[[ AVAILABLE DATA, beginning ]]
-- ==== Sys2Proof/Tests/Slice0.lean ====
section
/-! SUPPORT. The model's own tests, and for each obligation with hypotheses a concrete witness that meets them. Expected
results come from 95_test_vectors.md (the vector is named) or from the encoding patterns of 30_encoding.md. -/

namespace Sys2Proof.Tests

open Sys2Proof.Machine

/-! ### Helpers -/

/-- A memory that holds these bytes from index 0 on. -/
def seqMem (bytes : List Byte) : Memory := (List.range bytes.length).zip bytes

/-- A state with capacity `c`, both consumers registered (1 for messages, 2 for buffers) and no filter. -/
def blank (c : Nat) : State :=
  { State.reset with capacity := c, msgCb := some ⟨1⟩, sxCb := some ⟨2⟩ }

/-- `blank` with the core parser in `p` and these bytes in the slot. -/
def inCore (p : PState) (status data1 data2 : Byte) : State :=
  { blank 8 with pstate := p, msg := ⟨status, data1, data2⟩ }

/-- `blank` accumulating, with these bytes in the buffer. -/
def inFrame (c : Nat) (bytes : List Byte) : State :=
  { blank c with xstate := .accumulating, xbuf := seqMem bytes }

/-- The filters of 95_test_vectors.md as masks: bit i is the answer for 0x80 + i. -/
def maskTrue : StatusMask := BitVec.allOnes 128
def maskFalse : StatusMask := 0#128
def maskNoSys : StatusMask := 0x0000FFFFFFFFFFFFFFFFFFFFFFFFFFFF#128

def coreView (r : Result) : Option (PState × Msg) := (nextOf r).map fun t => (t.pstate, t.msg)
def sysexView (r : Result) : Option (XState × Memory) := (nextOf r).map fun t => (t.xstate, t.xbuf)
def eventsOf (r : Result) : Option (List Event) := (nextOf r).map fun t => t.out
def answerOf (r : Result) : Option (Option Answer) := (nextOf r).map fun t => t.answer

/-! ### Well-formedness -/

theorem test_wf_refuses_wide_value : (Instr.dacWord .selector0 .off .x2 .shutdown 0x1000#16).wellFormed = false := by
  decide
theorem test_wf_takes_largest_value : (Instr.dacWord .selector1 .on .x1 .active 0x0FFF#16).wellFormed = true := by
  decide

/-! ### Decoding: one written-out word per row (30_encoding.md R50, R52; vectors K3, K6, K8, K11, K13, K16, K19, K21-K33,
E12) -/

theorem test_decode_data : decode [0b00111100#8] = .ok (.data 0b0111100#7) := by rfl
theorem test_decode_noteOff : decode [0b10001111#8] = .ok (.noteOff 15#4) := by rfl
theorem test_decode_noteOn : decode [0b10010011#8] = .ok (.noteOn 3#4) := by rfl
theorem test_decode_polyPressure : decode [0b10101110#8] = .ok (.polyPressure 14#4) := by rfl
theorem test_decode_controlChange : decode [0b10110111#8] = .ok (.controlChange 7#4) := by rfl
theorem test_decode_programChange : decode [0b11000101#8] = .ok (.programChange 5#4) := by rfl
theorem test_decode_channelPressure : decode [0b11011000#8] = .ok (.channelPressure 8#4) := by rfl
theorem test_decode_pitchBend : decode [0b11101111#8] = .ok (.pitchBend 15#4) := by rfl
theorem test_decode_sysexStart : decode [0b11110000#8] = .ok .sysexStart := by rfl
theorem test_decode_sysexEnd : decode [0b11110111#8] = .ok .sysexEnd := by rfl
theorem test_decode_otherF1 : decode [0b11110001#8] = .ok .otherF1 := by rfl
theorem test_decode_otherF2F3 :
    decode [0b11110010#8] = .ok (.otherF2F3 0#1) ∧ decode [0b11110011#8] = .ok (.otherF2F3 1#1) := ⟨rfl, rfl⟩
theorem test_decode_otherF4F5 :
    decode [0b11110100#8] = .ok (.otherF4F5 0#1) ∧ decode [0b11110101#8] = .ok (.otherF4F5 1#1) := ⟨rfl, rfl⟩
theorem test_decode_otherF6 : decode [0b11110110#8] = .ok .otherF6 := by rfl
theorem test_decode_otherF8FF :
    decode [0b11111000#8] = .ok (.otherF8FF 0#3) ∧ decode [0b11111110#8] = .ok (.otherF8FF 6#3) := ⟨rfl, rfl⟩
theorem test_decode_dacWord :
    decode [0b10110001#8, 0b00100011#8] = .ok (.dacWord .selector1 .off .x1 .active 0x0123#16) := by rfl
theorem test_decode_refuses : decode [] = .error .noByte ∧ decode [0#8, 0#8, 0#8] = .error (.tooLong 3) := ⟨rfl, rfl⟩

/-- The table's numbering: a 16-bit row is one word. -/
theorem test_decodeTableWord :
    decodeTableWord 16 0xB123 = some (.dacWord .selector1 .off .x1 .active 0x0123#16) ∧
      decodeTableWord 8 0x93 = some (.noteOn 3#4) := ⟨rfl, rfl⟩

/-- The very next step runs the placed instruction, right after reset. -/
theorem test_withFetchWord_byte :
    step (State.reset.withFetchWord 8 0x93) = exec (.noteOn 3#4) State.reset := by rfl
theorem test_withFetchWord_word :
    step (State.reset.withFetchWord 16 0xB123) =
      exec (.dacWord .selector1 .off .x1 .active 0x0123#16) State.reset := by rfl

/-! ### One step per instruction -/

/-- S25: the second data byte completes the message. -/
theorem test_data_completes : eventsOf (exec (.data 0x7F#7) (inCore .data2 0x90 0x3C 0x00)) =
    some [.msgReady ⟨1⟩ 0x90#8 0x3C#8 0x7F#8] := by decide
/-- A9: the C-th byte forces delivery. -/
theorem test_data_fills : eventsOf (exec (.data 0x03#7) (inFrame 3 [0x01#8, 0x02#8])) =
    some [.sysExReady ⟨2⟩ [0x01#8, 0x02#8, 0x03#8]] := by decide
/-- S8. -/
theorem test_noteOff_accepted : coreView (exec (.noteOff 0#4) (blank 8)) =
    some (.data1, ⟨0x80#8, 0x00#8, 0x00#8⟩) := by decide
/-- A18. -/
theorem test_noteOff_aborts_frame : sysexView (exec (.noteOff 0#4) (inFrame 8 [0x41#8, 0x01#8])) =
    some (.idle, []) := by decide
/-- S10, with F_NOSYS. -/
theorem test_noteOn_filtered : coreView (exec (.noteOn 0#4) ((blank 8).setFilt (some maskNoSys))) =
    some (.data1, ⟨0x90#8, 0x00#8, 0x00#8⟩) := by decide
/-- S20: the same status byte still aborts. -/
theorem test_noteOn_swallowed : coreView (exec (.noteOn 0#4) (inCore .data1 0x90 0x3C 0x7F)) =
    some (.status, ⟨0x90#8, 0x3C#8, 0x7F#8⟩) := by decide
/-- R79, R93. -/
theorem test_polyPressure_accepted : coreView (exec (.polyPressure 15#4) (inCore .status 0x90 0x3C 0x7F)) =
    some (.data1, ⟨0xAF#8, 0x3C#8, 0x7F#8⟩) := by decide
/-- S15. -/
theorem test_controlChange_overwrites_status : coreView (exec (.controlChange 0#4) (inCore .status 0x90 0x3C 0x7F)) =
    some (.data1, ⟨0xB0#8, 0x3C#8, 0x7F#8⟩) := by decide
/-- TC11, its first byte. -/
theorem test_programChange_accepted : coreView (exec (.programChange 0#4) (blank 8)) =
    some (.data1, ⟨0xC0#8, 0x00#8, 0x00#8⟩) := by decide
/-- R82, R93. -/
theorem test_channelPressure_accepted : coreView (exec (.channelPressure 15#4) (blank 8)) =
    some (.data1, ⟨0xDF#8, 0x00#8, 0x00#8⟩) := by decide
/-- S11, with F_TRUE. -/
theorem test_pitchBend_accepted : coreView (exec (.pitchBend 15#4) ((blank 8).setFilt (some maskTrue))) =
    some (.data1, ⟨0xEF#8, 0x00#8, 0x00#8⟩) := by decide
/-- A1 and S6: the filter keeps the core parser out, not the accumulator. -/
theorem test_sysexStart_opens : (nextOf (exec .sysexStart ((blank 8).setFilt (some maskNoSys)))).map
    (fun t => (t.pstate, t.xstate)) = some (.status, .accumulating) := by decide
/-- A22: a second 0xF0 aborts and does not restart. -/
theorem test_sysexStart_aborts : sysexView (exec .sysexStart (inFrame 8 [0x41#8, 0x01#8])) = some (.idle, []) := by
  decide
/-- A13: the empty frame. -/
theorem test_sysexEnd_delivers_empty : eventsOf (exec .sysexEnd (inFrame 8 [])) = some [.sysExReady ⟨2⟩ []] := by
  decide
/-- A14. -/
theorem test_sysexEnd_delivers : eventsOf (exec .sysexEnd (inFrame 8 [0x41#8])) = some [.sysExReady ⟨2⟩ [0x41#8]] := by
  decide
/-- A21. -/
theorem test_otherF1_aborts_frame : sysexView (exec .otherF1 (inFrame 8 [0x41#8])) = some (.idle, []) := by decide
/-- R86, R93. -/
theorem test_otherF2F3_accepted : coreView (exec (.otherF2F3 1#1) (blank 8)) =
    some (.data1, ⟨0xF3#8, 0x00#8, 0x00#8⟩) := by decide
/-- R86, R93. -/
theorem test_otherF4F5_accepted : coreView (exec (.otherF4F5 1#1) (blank 8)) =
    some (.data1, ⟨0xF5#8, 0x00#8, 0x00#8⟩) := by decide
/-- R86, R93. -/
theorem test_otherF6_accepted : coreView (exec .otherF6 (blank 8)) = some (.data1, ⟨0xF6#8, 0x00#8, 0x00#8⟩) := by
  decide
/-- S29. -/
theorem test_otherF8FF_aborts_message : coreView (exec (.otherF8FF 6#3) (inCore .data2 0x90 0x3C 0x00)) =
    some (.status, ⟨0x90#8, 0x3C#8, 0x00#8⟩) := by decide
/-- S7: rejected. -/
theorem test_otherF8FF_rejected : coreView (exec (.otherF8FF 0#3) ((blank 8).setFilt (some maskNoSys))) =
    some (.status, ⟨0x00#8, 0x00#8, 0x00#8⟩) := by decide
/-- E13. -/
theorem test_dacWord_gain_2x : answerOf (exec (.dacWord .selector0 .on .x2 .active 0x0ABC#16) (blank 8)) =
    some (some (.word 0x5ABC#16)) := by decide
/-- E16: 4096 wraps to 0, and the configuration bits stay. -/
theorem test_dacWord_wraps : answerOf (exec (.dacWord .selector0 .off .x1 .active 0x1000#16) (blank 8)) =
    some (some (.word 0x3000#16)) := by decide

/-! ### The other operations -/

/-- K22, K29, K32, K3. -/
theorem test_commandOf : commandOf 0xF0#8 = .sysExStart ∧ commandOf 0xF7#8 = .sysExEnd ∧ commandOf 0xFE#8 = .other ∧
    commandOf 0x3C#8 = .other := by decide
/-- The example of R190: RESET drops the message in progress. -/
theorem test_reset_drops_message : (nextOf (perform .reset (inCore .data2 0x90 0x3C 0x00))).map
    (fun t => (t.pstate, t.msgCb, t.out)) = some (.status, none, []) := by decide
theorem test_overlap_refused : step ((blank 8).setStim [.overlapping (.feed 0x90#8) (.feed 0x3C#8)]) =
    .refused .reentrant := by rfl
/-- R175: a combinational function may be used inside a delivery. -/
theorem test_overlap_combinational : (nextOf (step ((blank 8).setStim
    [.overlapping (.feed 0x90#8) (.isStatus 0x90#8)]))).map (fun t => (t.pstate, t.answer)) =
      some (.data1, some (.bit true)) := by decide
/-- A write past the capacity faults (no run does it). -/
theorem test_xbuf_outside_faults : writeXbuf 8 0x00#8 (blank 8) = .fault (.xbufIndex 8) := by rfl
/-- V9, with the wire order of R134. -/
theorem test_application_dac : appAction ⟨0x41#7, .ignore, ⟨.selector0, .on, .x1, .active⟩⟩
    [0x41#8, 0x01#8, 0x00#8, 0x10#8] = .sendDac 0x7010#16 ∧ wireBytes 0x7010#16 = [0x70#8, 0x10#8] := by decide
/-- The masks above are the predicates of 95_test_vectors.md at the edges of their ranges. -/
theorem test_masks : maskAccepts maskNoSys 0xEF#8 = true ∧ maskAccepts maskNoSys 0xF0#8 = false ∧
    maskAccepts maskNoSys 0x80#8 = true ∧ maskAccepts maskTrue 0xFF#8 = true ∧ maskAccepts maskFalse 0x80#8 = false := by
  decide

/-! ### Witnesses: for each obligation with hypotheses, values that meet them, clause by clause -/

/-- DecodeAfterEncode: the largest value the encoding admits. -/
theorem test_witness_DecodeAfterEncode :
    (Instr.dacWord .selector1 .on .x1 .active 0x0FFF#16).wellFormed = true := by decide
[[ AVAILABLE DATA, end ]]
- _YOUR GOAL_:
From the line holding "some (some (.word 0x3000#16))" to the line holding "[.overlapping (.feed 0x90#8) (.isStatus", inclusive, restate each line above exactly as written.

- _WRITTEN REPLY_:
    some (some (.word 0x3000#16)) := by decide

/-! ### The other operations -/

/-- K22, K29, K32, K3. -/
theorem test_commandOf : commandOf 0xF0#8 = .sysExStart ∧ commandOf 0xF7#8 = .sysExEnd ∧ commandOf 0xFE#8 = .other ∧
    commandOf 0x3C#8 = .other := by decide
/-- The example of R190: RESET drops the message in progress. -/
theorem test_reset_drops_message : (nextOf (perform .reset (inCore .data2 0x90 0x3C 0x00))).map
    (fun t => (t.pstate, t.msgCb, t.out)) = some (.status, none, []) := by decide
theorem test_overlap_refused : step ((blank 8).setStim [.overlapping (.feed 0x90#8) (.feed 0x3C#8)]) =
    .refused .reentrant := by rfl
/-- R175: a combinational function may be used inside a delivery. -/
theorem test_overlap_combinational : (nextOf (step ((blank 8).setStim
    [.overlapping (.feed 0x90#8) (.isStatus 0x90#8)]))).map (fun t => (t.pstate, t.answer)) =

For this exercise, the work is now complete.